* _TASK TO COMPLETE_
The output is the lines below from the one with "F.LKP_CMD_STAT_CTL (e %" through the one with "theorem Dev.commitDesc_good (good", both included, printed exactly and with no other line.

*** Opening of RECORDED DATA ***

/-- A command whose key is there shows its position and does one thing to its entry. -/
theorem Dev.hashCmd_present {pos : Nat} {r : List Nat} (op : Nat) (present : hitsOf d.lkp.mem q w key = pos :: r) :
    d.hashCmd q w op key res =
      let p := lkpPage q
      let m := d.lkp.mem
      let e := entryAt m q w pos
      let d1 := d.set p F.LKP_CMD_POS_POS pos
      if op = 1 then d1.cmdEnd q 1 0
      else if op = 2 then
        (d1.setMem (putEntry m q w pos (mkEntry w true (bit e 1) (d.get p F.LKP_CMD_CTL_STATIC = 1) (bit e 3) key
          (withLstate w res (entryState w e))))).cmdEnd q 0 0
      else if op = 3 then (d1.setMem (putEntry m q w pos (clrBit e 0))).cmdEnd q 0 0
      else
        ((d1.showRec p F.LKP_CMD_RES_RES.off 8 ((List.range 8).map fun k => BitVec.ofNat 32 (eRes w e / 2 ^ (32 * k)))).set p
          F.LKP_CMD_STAT_CTL (e % 16)).cmdEnd q 0 0 := by
  simp only [Dev.hashCmd, present]

end

/-! Descriptors (R162) -/

section
variable (d : Dev) (q t : Nat) (v : Word)

/-- The eight words that a write of `v` to word 7 commits: words held, or else stored, and `v`. -/
abbrev Dev.newDesc : List Word :=
  (List.range 7).map (fun k => (Map.rd none d.lkp.held (heldKey q t k)).getD (d.word (lkpPage q) (0x8000 + 32 * t + 4 * k))) ++ [v]

/-- The block with the held words of a descriptor dropped. -/
abbrev Dev.dropHeldDesc : Dev :=
  { d with lkp := { d.lkp with held := d.lkp.held.dropRange (heldKey q t 0) (heldKey q t 8) } }

variable {d q t v} (req : Nat)

theorem Dev.commitDesc_good (good : descCheck ((d.dropHeldDesc q t).lkBytes q) t (d.newDesc q t v) = none) :
    d.commitDesc q t v req = (d.dropHeldDesc q t).showRec (lkpPage q) (0x8000 + 32 * t) 8 (d.newDesc q t v) := by
  simp only [Dev.commitDesc, good]

theorem Dev.commitDesc_bad {n : Nat} (bad : descCheck ((d.dropHeldDesc q t).lkBytes q) t (d.newDesc q t v) = some n) :
    d.commitDesc q t v req = (d.dropHeldDesc q t).capture
      { page := lkpPage q, kinds := [0x21], off := 0x8000 + 32 * t + 28, data := v.toNat, write := true, req := req, d5 := t, d6 := n } := by
  simp only [Dev.commitDesc, bad]

end

/-- Word 7 of a descriptor but descriptor 0 is written through the check. -/
theorem Dev.regWrite_descCommit (d : Dev) (q : Fin 4) (t : Fin 1024) (v : Word) (req : Nat) (used : t.val ≠ 0) :
    d.regWrite (lkpPage q.val) (0x8000 + 32 * t.val + 28) v req = d.commitDesc q.val t.val v req := by
  have lkp : lkpPage q.val ≠ 1 ∧ lkpPage q.val ≠ 2 := by unfold lkpPage; omega
  have number : (0x8000 + 32 * t.val + 28 - 0x8000) / 32 = t.val := by omega
  have word : (0x8000 + 32 * t.val + 28) / 4 % 8 = 7 := by omega
  have above : 0x8020 ≤ 0x8000 + 32 * t.val + 28 := by omega
  have below : ¬ t.val ≥ 1024 := by omega
  simp only [Dev.regWrite, lkp, pageKind_lkp, pageInst_lkp, number, word, above, below, false_and, true_and, if_false, if_true,
    Nat.lt_irrefl]

theorem exec_descriptorCommit (s : State) (q : Fin 4) (t : Fin 1024) (v : Word) (req : BitVec 16) (hr : s.dev.reachable (lkpPage q.val))
    (used : t.val ≠ 0) :
    exec (.descriptorCommit q t v 15 req) s = .next { s with dev := s.dev.commitDesc q.val t.val v req.toNat } := by
  have other : isTrust (lkpPage q.val) (0x8000 + 32 * t.val + 28) = false := by
    have page : lkpPage q.val ≠ 1 := by unfold lkpPage; omega
    simp [isTrust, page]
  have address : 65536 * lkpPage q.val + 0x8000 + 32 * t.val + 28 = 65536 * lkpPage q.val + (0x8000 + 32 * t.val + 28) := by omega
  have effect : exec (.descriptorCommit q t v 15 req) s =
      runHost (fun x => x.hostWrite 0 (65536 * lkpPage q.val + 0x8000 + 32 * t.val + 28) v 15 req.toNat) s := rfl
  rw [effect, address, runHost_regWrite s v req hr (by omega) (by omega) other, Dev.regWrite_descCommit s.dev q t v req.toNat used]

/-! The statement on commands -/

/-- Settles O34: GO joins the queue; an operation by what its table lets it read and by the line that is bad; a commit by its check; and
each operation on a HASH table by whether the key is there. -/
theorem lookupCommandsRunOneAtATime : Obligations.LookupCommandsRunOneAtATime := by
  unfold Obligations.LookupCommandsRunOneAtATime
  refine ⟨fun s q req t data ecc r => ⟨fun hr idle => ?go, fun front served => ?done, fun hr used => ?commit⟩,
    fun d q w key res => ⟨fun absent => ?absent, fun pos r present => ?present⟩⟩
  case go =>
    exact ⟨runHost_lookupGo s q 1 req hr idle, runHost_lookupGo s q 2 req hr idle, runHost_lookupGo s q 3 req hr idle,
      runHost_lookupGo s q 4 req hr idle⟩
  case done =>
    intro d op w key res d1 lo hi
    have served : d.lkStore q.val = q.val := (s.dev.lkStore_takeOp q.val q.val).trans served
    have run (ecc : Ecc) {d' : Dev} (h : d.runCmd q.val ecc = d') :
        exec (.lkpCommandDone q ecc) s = .next { s with dev := d'.ageTurns q.val } := by
      subst h
      exact (exec_lkpCommandDone q ecc s).trans (next_dev (Dev.lkpCommandDone_cmd ecc front))
    refine ⟨fun hash => run .clean (Dev.runCmd_hash served lo hi (.inl hash) hash),
      fun direct below => run .clean (Dev.runCmd_direct served lo hi (.inr ⟨direct, below⟩) direct),
      fun notHash beyond => run ecc (Dev.runCmd_refused ecc ?_), fun reads => run .bad (Dev.runCmd_bad served lo hi reads)⟩
    rintro (hash | ⟨direct, below⟩)
    · exact notHash hash
    · exact Nat.not_lt.2 (beyond direct) below
  case commit =>
    have effect := exec_descriptorCommit s q t data req hr used
    exact ⟨fun good => effect.trans (next_dev (Dev.commitDesc_good _ good)),
      fun n bad => effect.trans (next_dev (Dev.commitDesc_bad _ bad))⟩
  case absent =>
    exact ⟨fun j free => Dev.hashCmd_insert res absent free, Dev.hashCmd_absent res absent (by decide),
      Dev.hashCmd_absent res absent (by decide), Dev.hashCmd_absent res absent (by decide)⟩
  case present =>
    have effect (op : Nat) := Dev.hashCmd_present res op present
    exact ⟨(effect 1).trans (if_pos rfl), (effect 2).trans ((if_neg (by decide)).trans (if_pos rfl)),
      (effect 3).trans ((if_neg (by decide)).trans ((if_neg (by decide)).trans (if_pos rfl))),
      (effect 4).trans ((if_neg (by decide)).trans ((if_neg (by decide)).trans (if_neg (by decide))))⟩

end Sys2Proof.Machine
end

section
/-! Learning, ageing and learn events (R169, R175, R176, R179): the row of R175 that a request meets, the turn that a visit takes or
waits for, and the pop of an event. -/

namespace Sys2Proof.Machine

/-! Learn requests (R175) -/

section
variable {d : Dev} {q table key data : Nat}

/-- A request whose descriptor is no learning HASH table is counted as dropped. -/
theorem Dev.runLearn_dropped (other : ¬(dType (d.desc q table) = 1 ∧ dLearn (d.desc q table) = true)) :
    d.runLearn q table key data = d.cnt (lrnPage q) F.LRN_CNT_COUNT 1 := if_pos other

variable (learns : dType (d.desc q table) = 1 ∧ dLearn (d.desc q table) = true)
include learns

theorem Dev.runLearn_absent (absent : hitsOf d.lkp.mem q (d.desc q table) key = []) :
    d.runLearn q table key data = d.learnNew q table (d.desc q table) key data := by
  simp only [Dev.runLearn, learns, absent, true_and, not_true_eq_false, if_false]
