/-- Orders, in the code order of R45. -/
inductive Order where
  | rlx | acq | rel | ar
  deriving DecidableEq, Repr

/-- Scopes, in the code order of R19. -/
inductive Scope where
  | grp | wg | clu | die | mod | dom
  deriving DecidableEq, Repr

/-- The specials of `rds`, in number order (R93). -/
inductive Special where
  | gid | wgid | ngroups | lvl2 | lvl3 | lvl4 | lvl5 | lvl6 | lvl7 | core | die | module | clock | gtime | alive | world
  deriving DecidableEq, Repr

/-- How the servicing of a service-fault list ended (R303). -/
inductive ServiceResult where
  | serviced | ownerEnded | stateUncorr
  deriving DecidableEq, Repr

/-- The two secrets that a tenant's authority sends (R346). -/
inductive SecretKind where
  | fabric | transfer
  deriving DecidableEq, Repr

/-- What the resident driver starts to migrate (R176, R343). -/
inductive Migration where
  | slab (table : BitVec 32) (slab : Nat)
  | window (index : Nat)
  deriving DecidableEq, Repr

/-- A Zhenan flit as received: the owner whose key it names, its counter, and its 256 bytes of ciphertext and tag (R347). -/
structure Flit where
  owner   : BitVec 64
  counter : BitVec 64
  bytes   : Vector Byte 256
  deriving DecidableEq, Repr

/-- A client message: the 32-byte header of R326 and the body. -/
structure Msg where
  session : Nat
  op      : BitVec 16
  status  : BitVec 16
  length  : BitVec 32
  req     : BitVec 64
  ctx     : BitVec 32
  resv    : BitVec 96
  body    : List Byte
  deriving DecidableEq, Repr

/-- The defined cause codes of R298, by name, in code order. -/
inductive Cause where
  | zeroWord -- 0x00
  | onesWord -- 0x01
  | illegalS -- 0x02
  | illegalFn -- 0x03
  | illegalL -- 0x04
  | illegalForm -- 0x05
  | reservedBits -- 0x06
  | privileged -- 0x07
  | fetchFault -- 0x08
  | latchInvalid -- 0x09
  | constRange -- 0x0A
  | paramRange -- 0x0B
  | csrValue -- 0x0C
  | frameBad -- 0x0D
  | fpInvalid -- 0x10
  | fpDivzero -- 0x11
  | fpOverflow -- 0x12
  | fpUnderflow -- 0x13
  | fpInexact -- 0x14
  | intDivzero -- 0x15
  | modeValue -- 0x16
  | accBusy -- 0x20
  | accType -- 0x21
  | accRange -- 0x22
  | blineRange -- 0x23
  | mmaPair -- 0x24
  | blineWorld -- 0x25
  | loopOverflow -- 0x30
  | loopUnderflow -- 0x31
  | loopOpenRet -- 0x32
  | splitOverflow -- 0x33
  | queueDeadlock -- 0x34
  | lrunTarget -- 0x35
  | loopNest -- 0x36
  | joinMismatch -- 0x37
  | barMismatch -- 0x38
  | scrRange -- 0x40
  | scrAlign -- 0x41
  | noTable -- 0x50
  | notOwner -- 0x51
  | staleRid -- 0x52
  | dupKey -- 0x53
  | keyRange -- 0x54
  | colRange -- 0x55
  | atomAlign -- 0x56
  | cursorBad -- 0x57
  | cursorFull -- 0x58
  | tableFull -- 0x59
  | indexFull -- 0x5A
  | kindMismatch -- 0x5B
  | slotReadonly -- 0x5C
  | keyAbsent -- 0x5D
  | windowRevoked -- 0x70
  | aregNest -- 0x80
  | aregIllegal -- 0x81
  | aregNone -- 0x82
  | elemFault -- 0x90
  | copyDesc -- 0x91
  | gatherDesc -- 0x92
  | bloadDesc -- 0x93
  | counterAlign -- 0x94
  | copySlice -- 0x95
  | counterLoc -- 0x96
  | timer -- 0xA0
  | breakpoint -- 0xA1
  | sstep -- 0xA2
  | watch -- 0xA3
  | userTrap -- 0xA4
  | spawnDesc -- 0xA5
  | doubleTrap -- 0xA6
  | halted -- 0xA7
  | debugStop -- 0xA8
  | timeLimit -- 0xA9
  | killed -- 0xAA
  | eccUncorr -- 0xB0
  | linkAuth -- 0xB1
  | worldViolation -- 0xB2
  | rowAbsent -- 0xB3
  | dirAbsent -- 0xB4
  | windowRepair -- 0xB5
  | eccCorr -- 0xB6
  | ownerEnded -- 0xB7
  | stateUncorr -- 0xB8
  | linkRetrain -- 0xB9
  deriving DecidableEq, Repr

*** Close of RECORDED DATA ***

* _SOLUTION FOR THIS PROBLEM_
          F.LKP_CMD_STAT_CTL (e % 16)).cmdEnd q 0 0 := by
  simp only [Dev.hashCmd, present]

end

/-! Descriptors (R162) -/

section
variable (d : Dev) (q t : Nat) (v : Word)

/-- The eight words that a write of `v` to word 7 commits: words held, or else stored, and `v`. -/
abbrev Dev.newDesc : List Word :=
  (List.range 7).map (fun k => (Map.rd none d.lkp.held (heldKey q t k)).getD (d.word (lkpPage q) (0x8000 + 32 * t + 4 * k))) ++ [v]

/-- The block with the held words of a descriptor dropped. -/
abbrev Dev.dropHeldDesc : Dev :=
  { d with lkp := { d.lkp with held := d.lkp.held.dropRange (heldKey q t 0) (heldKey q t 8) } }

variable {d q t v} (req : Nat)

theorem Dev.commitDesc_good (good : descCheck ((d.dropHeldDesc q t).lkBytes q) t (d.newDesc q t v) = none) :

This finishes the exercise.